---- RECORDED DATA
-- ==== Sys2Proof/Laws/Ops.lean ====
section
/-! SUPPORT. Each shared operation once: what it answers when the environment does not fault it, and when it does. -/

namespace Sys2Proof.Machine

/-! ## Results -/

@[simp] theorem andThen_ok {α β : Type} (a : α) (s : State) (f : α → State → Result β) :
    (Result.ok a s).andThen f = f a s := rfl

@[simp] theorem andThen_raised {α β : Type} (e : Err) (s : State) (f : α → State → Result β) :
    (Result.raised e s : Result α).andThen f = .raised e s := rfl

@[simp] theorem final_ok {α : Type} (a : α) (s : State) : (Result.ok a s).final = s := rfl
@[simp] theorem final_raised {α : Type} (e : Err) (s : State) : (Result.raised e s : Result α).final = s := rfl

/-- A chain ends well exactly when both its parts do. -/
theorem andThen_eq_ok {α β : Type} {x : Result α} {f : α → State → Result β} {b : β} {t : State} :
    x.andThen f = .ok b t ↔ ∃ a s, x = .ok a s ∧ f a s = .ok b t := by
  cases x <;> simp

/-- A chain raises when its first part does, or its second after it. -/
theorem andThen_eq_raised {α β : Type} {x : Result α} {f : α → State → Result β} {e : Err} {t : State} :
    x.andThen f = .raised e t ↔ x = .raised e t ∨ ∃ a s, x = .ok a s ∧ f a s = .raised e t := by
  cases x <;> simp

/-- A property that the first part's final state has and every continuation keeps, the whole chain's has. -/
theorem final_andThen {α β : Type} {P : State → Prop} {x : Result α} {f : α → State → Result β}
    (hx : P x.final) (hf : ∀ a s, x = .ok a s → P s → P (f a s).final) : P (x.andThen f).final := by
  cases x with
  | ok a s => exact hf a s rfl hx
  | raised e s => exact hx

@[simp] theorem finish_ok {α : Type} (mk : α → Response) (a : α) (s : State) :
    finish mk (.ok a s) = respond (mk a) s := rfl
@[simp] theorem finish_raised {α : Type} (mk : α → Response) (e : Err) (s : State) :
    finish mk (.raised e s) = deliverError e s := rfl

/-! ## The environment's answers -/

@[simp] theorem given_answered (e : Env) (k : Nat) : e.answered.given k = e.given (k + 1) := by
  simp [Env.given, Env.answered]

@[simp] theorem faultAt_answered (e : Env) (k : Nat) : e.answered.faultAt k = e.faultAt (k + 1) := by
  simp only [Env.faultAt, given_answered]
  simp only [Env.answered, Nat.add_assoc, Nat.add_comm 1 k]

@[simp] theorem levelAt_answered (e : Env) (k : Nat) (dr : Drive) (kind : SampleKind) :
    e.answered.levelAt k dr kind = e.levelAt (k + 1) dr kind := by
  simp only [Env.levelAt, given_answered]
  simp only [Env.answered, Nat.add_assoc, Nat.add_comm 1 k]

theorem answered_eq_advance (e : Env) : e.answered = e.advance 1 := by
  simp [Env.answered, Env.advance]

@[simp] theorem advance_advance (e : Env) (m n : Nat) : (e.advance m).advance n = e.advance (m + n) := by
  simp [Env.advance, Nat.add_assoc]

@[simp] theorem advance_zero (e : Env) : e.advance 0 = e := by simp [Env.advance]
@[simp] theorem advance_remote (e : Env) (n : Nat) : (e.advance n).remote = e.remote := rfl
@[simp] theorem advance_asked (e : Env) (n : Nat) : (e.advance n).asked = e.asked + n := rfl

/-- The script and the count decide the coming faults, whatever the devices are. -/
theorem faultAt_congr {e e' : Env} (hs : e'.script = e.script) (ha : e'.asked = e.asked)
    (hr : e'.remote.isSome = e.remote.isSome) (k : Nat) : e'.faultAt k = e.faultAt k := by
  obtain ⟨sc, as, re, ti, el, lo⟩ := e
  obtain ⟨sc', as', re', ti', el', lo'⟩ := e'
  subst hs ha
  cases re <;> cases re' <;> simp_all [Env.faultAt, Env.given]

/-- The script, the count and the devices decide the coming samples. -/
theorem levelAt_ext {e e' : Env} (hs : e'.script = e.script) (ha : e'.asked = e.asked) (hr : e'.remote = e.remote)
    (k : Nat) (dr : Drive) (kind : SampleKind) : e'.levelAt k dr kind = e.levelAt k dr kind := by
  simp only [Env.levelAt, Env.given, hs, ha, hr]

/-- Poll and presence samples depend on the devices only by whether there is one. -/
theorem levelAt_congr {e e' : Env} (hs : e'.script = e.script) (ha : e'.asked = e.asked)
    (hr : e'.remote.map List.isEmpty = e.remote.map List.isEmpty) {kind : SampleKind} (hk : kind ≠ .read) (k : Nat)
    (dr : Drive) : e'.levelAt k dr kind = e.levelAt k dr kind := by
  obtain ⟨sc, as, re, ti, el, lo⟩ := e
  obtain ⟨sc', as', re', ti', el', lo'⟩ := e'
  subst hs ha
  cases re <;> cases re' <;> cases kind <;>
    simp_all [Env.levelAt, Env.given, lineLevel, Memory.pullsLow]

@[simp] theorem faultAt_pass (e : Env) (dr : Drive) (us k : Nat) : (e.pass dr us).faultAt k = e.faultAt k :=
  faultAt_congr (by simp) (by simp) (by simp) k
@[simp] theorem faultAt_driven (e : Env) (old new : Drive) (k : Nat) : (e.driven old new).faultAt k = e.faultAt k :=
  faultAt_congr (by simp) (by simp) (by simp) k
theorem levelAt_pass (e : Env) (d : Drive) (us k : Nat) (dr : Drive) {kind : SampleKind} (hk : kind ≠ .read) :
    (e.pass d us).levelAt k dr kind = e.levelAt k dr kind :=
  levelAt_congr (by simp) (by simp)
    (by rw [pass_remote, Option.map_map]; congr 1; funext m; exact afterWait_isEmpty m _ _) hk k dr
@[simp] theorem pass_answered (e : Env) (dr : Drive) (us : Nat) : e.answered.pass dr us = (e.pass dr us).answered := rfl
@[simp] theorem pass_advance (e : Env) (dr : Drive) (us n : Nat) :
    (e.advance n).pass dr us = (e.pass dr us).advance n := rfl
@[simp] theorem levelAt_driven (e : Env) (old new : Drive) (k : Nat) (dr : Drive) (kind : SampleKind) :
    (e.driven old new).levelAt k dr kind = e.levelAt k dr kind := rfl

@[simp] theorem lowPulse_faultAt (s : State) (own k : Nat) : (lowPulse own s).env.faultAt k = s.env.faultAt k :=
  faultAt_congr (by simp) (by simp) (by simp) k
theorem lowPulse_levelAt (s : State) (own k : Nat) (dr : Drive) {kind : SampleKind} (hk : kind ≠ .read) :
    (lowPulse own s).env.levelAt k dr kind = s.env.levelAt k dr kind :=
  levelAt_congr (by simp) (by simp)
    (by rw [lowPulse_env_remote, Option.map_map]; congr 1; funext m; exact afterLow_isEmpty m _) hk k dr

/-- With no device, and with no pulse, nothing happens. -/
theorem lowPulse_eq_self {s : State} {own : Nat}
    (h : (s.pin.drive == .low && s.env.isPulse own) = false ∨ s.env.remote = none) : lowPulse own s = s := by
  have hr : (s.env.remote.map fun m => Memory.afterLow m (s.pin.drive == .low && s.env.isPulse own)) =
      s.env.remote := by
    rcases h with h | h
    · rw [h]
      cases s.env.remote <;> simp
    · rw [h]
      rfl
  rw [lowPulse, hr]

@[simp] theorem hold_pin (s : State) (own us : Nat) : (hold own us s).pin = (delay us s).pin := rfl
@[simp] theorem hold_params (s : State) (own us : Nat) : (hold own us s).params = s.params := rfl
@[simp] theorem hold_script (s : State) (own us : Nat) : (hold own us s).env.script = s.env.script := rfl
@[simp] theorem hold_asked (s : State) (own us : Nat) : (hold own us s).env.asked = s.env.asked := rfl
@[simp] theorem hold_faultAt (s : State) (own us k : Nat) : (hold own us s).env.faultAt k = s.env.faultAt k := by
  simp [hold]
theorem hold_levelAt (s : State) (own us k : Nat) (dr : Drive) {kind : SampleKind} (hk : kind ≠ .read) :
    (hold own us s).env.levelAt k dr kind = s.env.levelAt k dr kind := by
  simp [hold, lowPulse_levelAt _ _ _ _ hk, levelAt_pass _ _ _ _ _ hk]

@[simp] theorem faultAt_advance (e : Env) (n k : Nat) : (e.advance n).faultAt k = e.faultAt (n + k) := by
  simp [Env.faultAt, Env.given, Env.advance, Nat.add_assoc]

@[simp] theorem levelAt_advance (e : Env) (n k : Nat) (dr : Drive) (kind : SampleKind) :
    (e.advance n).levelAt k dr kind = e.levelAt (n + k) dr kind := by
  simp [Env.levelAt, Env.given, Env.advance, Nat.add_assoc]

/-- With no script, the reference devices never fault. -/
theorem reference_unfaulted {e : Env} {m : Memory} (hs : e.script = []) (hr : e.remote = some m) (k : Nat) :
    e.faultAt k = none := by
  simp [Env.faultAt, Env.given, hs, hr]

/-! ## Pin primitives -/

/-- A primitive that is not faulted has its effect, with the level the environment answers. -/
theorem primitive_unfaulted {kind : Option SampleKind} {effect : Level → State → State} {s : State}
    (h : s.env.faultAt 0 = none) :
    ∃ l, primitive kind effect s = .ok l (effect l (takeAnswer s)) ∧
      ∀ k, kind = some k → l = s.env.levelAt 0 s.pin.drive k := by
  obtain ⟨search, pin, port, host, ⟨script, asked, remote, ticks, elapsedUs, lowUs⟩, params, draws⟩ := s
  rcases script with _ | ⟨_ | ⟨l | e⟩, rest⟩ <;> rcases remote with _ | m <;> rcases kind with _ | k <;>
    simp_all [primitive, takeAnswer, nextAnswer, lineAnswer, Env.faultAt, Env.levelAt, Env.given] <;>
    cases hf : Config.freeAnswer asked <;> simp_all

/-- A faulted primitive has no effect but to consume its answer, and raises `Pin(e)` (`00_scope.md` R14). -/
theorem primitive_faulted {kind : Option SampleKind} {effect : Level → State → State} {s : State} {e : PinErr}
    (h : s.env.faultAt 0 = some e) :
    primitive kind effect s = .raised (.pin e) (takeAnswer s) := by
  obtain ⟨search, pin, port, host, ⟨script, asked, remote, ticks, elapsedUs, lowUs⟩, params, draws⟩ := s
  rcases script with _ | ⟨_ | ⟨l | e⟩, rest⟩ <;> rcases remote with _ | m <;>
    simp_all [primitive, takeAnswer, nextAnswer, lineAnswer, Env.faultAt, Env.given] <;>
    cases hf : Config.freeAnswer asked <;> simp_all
--------
---- RECORDED DATA
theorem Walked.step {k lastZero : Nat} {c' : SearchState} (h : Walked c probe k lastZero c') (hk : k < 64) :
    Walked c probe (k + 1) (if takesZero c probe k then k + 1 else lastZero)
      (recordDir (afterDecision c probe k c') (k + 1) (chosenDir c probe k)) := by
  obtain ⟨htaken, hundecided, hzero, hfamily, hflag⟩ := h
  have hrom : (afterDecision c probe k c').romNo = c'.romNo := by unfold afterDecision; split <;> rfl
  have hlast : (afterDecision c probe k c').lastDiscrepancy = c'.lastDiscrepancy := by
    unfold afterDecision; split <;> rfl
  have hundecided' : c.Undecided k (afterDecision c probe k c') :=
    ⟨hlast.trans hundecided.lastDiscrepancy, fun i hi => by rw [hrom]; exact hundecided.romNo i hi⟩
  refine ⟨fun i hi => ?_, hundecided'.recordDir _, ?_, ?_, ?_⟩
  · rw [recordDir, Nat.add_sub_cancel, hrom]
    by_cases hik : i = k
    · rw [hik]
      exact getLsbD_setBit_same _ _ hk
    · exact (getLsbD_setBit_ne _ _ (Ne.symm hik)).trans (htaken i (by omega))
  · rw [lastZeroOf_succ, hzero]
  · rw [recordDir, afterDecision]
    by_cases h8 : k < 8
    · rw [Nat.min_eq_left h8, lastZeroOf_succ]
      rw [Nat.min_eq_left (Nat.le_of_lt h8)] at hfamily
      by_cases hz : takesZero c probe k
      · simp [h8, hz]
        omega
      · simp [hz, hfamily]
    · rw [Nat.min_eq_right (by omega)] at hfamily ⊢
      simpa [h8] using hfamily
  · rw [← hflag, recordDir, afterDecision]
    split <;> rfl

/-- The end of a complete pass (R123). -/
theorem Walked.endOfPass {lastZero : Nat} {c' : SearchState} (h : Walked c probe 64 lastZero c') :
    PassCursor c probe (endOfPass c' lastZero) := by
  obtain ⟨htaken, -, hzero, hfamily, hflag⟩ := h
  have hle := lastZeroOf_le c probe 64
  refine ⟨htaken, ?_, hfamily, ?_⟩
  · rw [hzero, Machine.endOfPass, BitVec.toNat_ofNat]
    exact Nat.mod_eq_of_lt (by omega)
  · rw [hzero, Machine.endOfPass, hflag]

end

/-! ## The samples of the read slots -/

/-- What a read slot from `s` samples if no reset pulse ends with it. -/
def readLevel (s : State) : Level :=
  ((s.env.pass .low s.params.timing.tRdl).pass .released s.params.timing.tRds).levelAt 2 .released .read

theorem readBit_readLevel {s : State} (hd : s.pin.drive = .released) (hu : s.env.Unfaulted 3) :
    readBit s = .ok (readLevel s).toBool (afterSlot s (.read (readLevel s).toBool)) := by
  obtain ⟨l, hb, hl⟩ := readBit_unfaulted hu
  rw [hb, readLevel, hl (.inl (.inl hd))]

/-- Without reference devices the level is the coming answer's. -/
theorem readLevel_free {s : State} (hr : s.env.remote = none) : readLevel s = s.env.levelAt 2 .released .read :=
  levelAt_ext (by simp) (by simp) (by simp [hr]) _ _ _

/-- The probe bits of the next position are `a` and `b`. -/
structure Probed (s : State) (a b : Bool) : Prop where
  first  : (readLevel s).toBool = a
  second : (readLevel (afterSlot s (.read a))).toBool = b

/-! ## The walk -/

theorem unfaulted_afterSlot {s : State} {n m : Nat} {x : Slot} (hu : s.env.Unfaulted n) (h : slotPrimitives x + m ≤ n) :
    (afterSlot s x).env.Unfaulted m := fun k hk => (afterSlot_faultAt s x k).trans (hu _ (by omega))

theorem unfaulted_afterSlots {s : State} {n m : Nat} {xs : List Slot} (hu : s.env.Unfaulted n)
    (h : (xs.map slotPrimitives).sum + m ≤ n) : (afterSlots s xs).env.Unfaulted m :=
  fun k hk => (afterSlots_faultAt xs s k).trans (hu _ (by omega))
--------
---- RECORDED DATA
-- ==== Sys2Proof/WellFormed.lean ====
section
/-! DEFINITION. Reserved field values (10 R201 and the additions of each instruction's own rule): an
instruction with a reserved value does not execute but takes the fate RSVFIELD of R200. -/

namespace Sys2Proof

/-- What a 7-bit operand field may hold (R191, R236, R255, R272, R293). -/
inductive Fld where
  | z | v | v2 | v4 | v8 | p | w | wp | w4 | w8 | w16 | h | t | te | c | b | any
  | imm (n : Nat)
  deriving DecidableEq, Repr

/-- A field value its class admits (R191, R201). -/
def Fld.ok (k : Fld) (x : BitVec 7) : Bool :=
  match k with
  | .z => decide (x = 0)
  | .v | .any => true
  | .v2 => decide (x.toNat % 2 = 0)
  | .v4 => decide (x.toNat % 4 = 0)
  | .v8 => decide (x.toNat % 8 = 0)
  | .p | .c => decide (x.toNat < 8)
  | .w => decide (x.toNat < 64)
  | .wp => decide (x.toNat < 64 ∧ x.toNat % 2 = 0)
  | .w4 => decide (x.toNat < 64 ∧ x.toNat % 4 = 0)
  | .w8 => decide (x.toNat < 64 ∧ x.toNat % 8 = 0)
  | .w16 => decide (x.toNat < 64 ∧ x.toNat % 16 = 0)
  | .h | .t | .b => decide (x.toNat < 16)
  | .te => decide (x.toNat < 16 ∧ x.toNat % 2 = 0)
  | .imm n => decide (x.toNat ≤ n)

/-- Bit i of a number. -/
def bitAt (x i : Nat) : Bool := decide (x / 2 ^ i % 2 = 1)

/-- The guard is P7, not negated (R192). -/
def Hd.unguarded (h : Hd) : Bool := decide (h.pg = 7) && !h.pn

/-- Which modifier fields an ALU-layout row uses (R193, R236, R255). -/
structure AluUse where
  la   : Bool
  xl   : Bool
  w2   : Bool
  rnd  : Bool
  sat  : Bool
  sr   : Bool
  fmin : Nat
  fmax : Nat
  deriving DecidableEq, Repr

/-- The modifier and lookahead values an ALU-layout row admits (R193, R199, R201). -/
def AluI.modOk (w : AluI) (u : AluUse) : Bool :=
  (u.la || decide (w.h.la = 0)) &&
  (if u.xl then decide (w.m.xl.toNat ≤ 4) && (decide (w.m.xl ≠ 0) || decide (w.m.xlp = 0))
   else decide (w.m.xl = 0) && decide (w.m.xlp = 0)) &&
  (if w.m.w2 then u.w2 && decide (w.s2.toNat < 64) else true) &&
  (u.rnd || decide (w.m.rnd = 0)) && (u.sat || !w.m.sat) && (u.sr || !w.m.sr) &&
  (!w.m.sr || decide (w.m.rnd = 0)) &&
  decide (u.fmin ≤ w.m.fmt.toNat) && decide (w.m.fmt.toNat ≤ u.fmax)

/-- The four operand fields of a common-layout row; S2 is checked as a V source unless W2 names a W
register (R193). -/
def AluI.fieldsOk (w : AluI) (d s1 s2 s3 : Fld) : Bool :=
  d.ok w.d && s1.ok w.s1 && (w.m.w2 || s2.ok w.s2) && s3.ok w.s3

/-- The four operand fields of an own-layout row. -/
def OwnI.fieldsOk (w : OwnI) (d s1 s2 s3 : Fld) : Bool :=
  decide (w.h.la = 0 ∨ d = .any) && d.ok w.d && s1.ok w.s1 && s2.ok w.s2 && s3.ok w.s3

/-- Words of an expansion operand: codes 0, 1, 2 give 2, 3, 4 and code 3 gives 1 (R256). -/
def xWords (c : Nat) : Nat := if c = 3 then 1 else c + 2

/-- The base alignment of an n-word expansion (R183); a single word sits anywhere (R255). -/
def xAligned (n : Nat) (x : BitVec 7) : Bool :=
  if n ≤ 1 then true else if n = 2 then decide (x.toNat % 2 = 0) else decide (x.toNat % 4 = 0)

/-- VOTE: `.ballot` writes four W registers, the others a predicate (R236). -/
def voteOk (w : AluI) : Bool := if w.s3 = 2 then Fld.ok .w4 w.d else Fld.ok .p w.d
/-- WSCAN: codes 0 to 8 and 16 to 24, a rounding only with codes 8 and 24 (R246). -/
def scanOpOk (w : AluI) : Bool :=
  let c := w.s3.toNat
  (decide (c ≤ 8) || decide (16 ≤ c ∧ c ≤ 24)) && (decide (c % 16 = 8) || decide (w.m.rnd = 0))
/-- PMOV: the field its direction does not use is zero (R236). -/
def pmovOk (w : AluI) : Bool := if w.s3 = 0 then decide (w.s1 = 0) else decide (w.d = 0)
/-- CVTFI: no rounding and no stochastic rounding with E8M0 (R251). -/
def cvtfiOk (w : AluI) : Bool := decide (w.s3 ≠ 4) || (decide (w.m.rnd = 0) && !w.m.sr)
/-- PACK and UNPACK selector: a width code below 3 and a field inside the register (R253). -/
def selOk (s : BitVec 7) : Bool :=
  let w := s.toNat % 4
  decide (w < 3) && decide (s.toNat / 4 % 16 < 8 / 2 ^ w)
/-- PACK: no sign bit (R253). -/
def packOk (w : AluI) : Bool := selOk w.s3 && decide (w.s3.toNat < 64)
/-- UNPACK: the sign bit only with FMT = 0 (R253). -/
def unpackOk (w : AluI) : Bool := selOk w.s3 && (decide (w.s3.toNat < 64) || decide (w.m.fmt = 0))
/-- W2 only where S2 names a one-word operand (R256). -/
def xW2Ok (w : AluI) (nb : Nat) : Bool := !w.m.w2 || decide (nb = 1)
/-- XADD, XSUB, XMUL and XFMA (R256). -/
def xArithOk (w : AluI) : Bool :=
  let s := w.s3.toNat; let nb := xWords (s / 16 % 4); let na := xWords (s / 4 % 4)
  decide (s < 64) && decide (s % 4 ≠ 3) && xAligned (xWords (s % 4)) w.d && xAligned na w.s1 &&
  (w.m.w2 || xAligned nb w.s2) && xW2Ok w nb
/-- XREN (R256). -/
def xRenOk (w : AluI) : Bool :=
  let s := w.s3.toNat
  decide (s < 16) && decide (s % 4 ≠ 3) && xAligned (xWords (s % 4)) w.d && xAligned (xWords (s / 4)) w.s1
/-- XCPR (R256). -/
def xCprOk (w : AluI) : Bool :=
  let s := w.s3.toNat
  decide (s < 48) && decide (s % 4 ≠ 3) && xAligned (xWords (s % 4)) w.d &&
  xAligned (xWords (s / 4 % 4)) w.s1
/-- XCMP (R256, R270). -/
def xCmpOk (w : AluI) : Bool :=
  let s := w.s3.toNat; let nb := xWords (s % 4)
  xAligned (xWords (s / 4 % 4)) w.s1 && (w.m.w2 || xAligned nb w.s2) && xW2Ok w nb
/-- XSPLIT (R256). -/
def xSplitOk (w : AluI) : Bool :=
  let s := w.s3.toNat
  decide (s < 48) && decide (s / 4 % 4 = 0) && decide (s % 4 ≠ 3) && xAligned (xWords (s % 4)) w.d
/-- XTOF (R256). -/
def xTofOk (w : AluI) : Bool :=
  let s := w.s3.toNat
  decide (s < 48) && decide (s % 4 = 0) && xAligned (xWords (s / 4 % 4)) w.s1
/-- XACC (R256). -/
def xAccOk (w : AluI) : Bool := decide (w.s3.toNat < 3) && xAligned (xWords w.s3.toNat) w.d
--------
§ **EXERCISE INSTRUCTIONS**
Above are the entries. Output exactly the lines beginning with the line that has "by_cases hik : i = k" and ending with the line that has "probe 64 lastZero".

§ **WRITTEN REPLY**
    by_cases hik : i = k
    · rw [hik]
      exact getLsbD_setBit_same _ _ hk
    · exact (getLsbD_setBit_ne _ _ (Ne.symm hik)).trans (htaken i (by omega))
  · rw [lastZeroOf_succ, hzero]
  · rw [recordDir, afterDecision]
    by_cases h8 : k < 8
    · rw [Nat.min_eq_left h8, lastZeroOf_succ]
      rw [Nat.min_eq_left (Nat.le_of_lt h8)] at hfamily
      by_cases hz : takesZero c probe k
      · simp [h8, hz]
        omega
      · simp [hz, hfamily]
    · rw [Nat.min_eq_right (by omega)] at hfamily ⊢
      simpa [h8] using hfamily
  · rw [← hflag, recordDir, afterDecision]
    split <;> rfl

/-- The end of a complete pass (R123). -/
theorem Walked.endOfPass {lastZero : Nat} {c' : SearchState} (h : Walked c probe 64 lastZero c') :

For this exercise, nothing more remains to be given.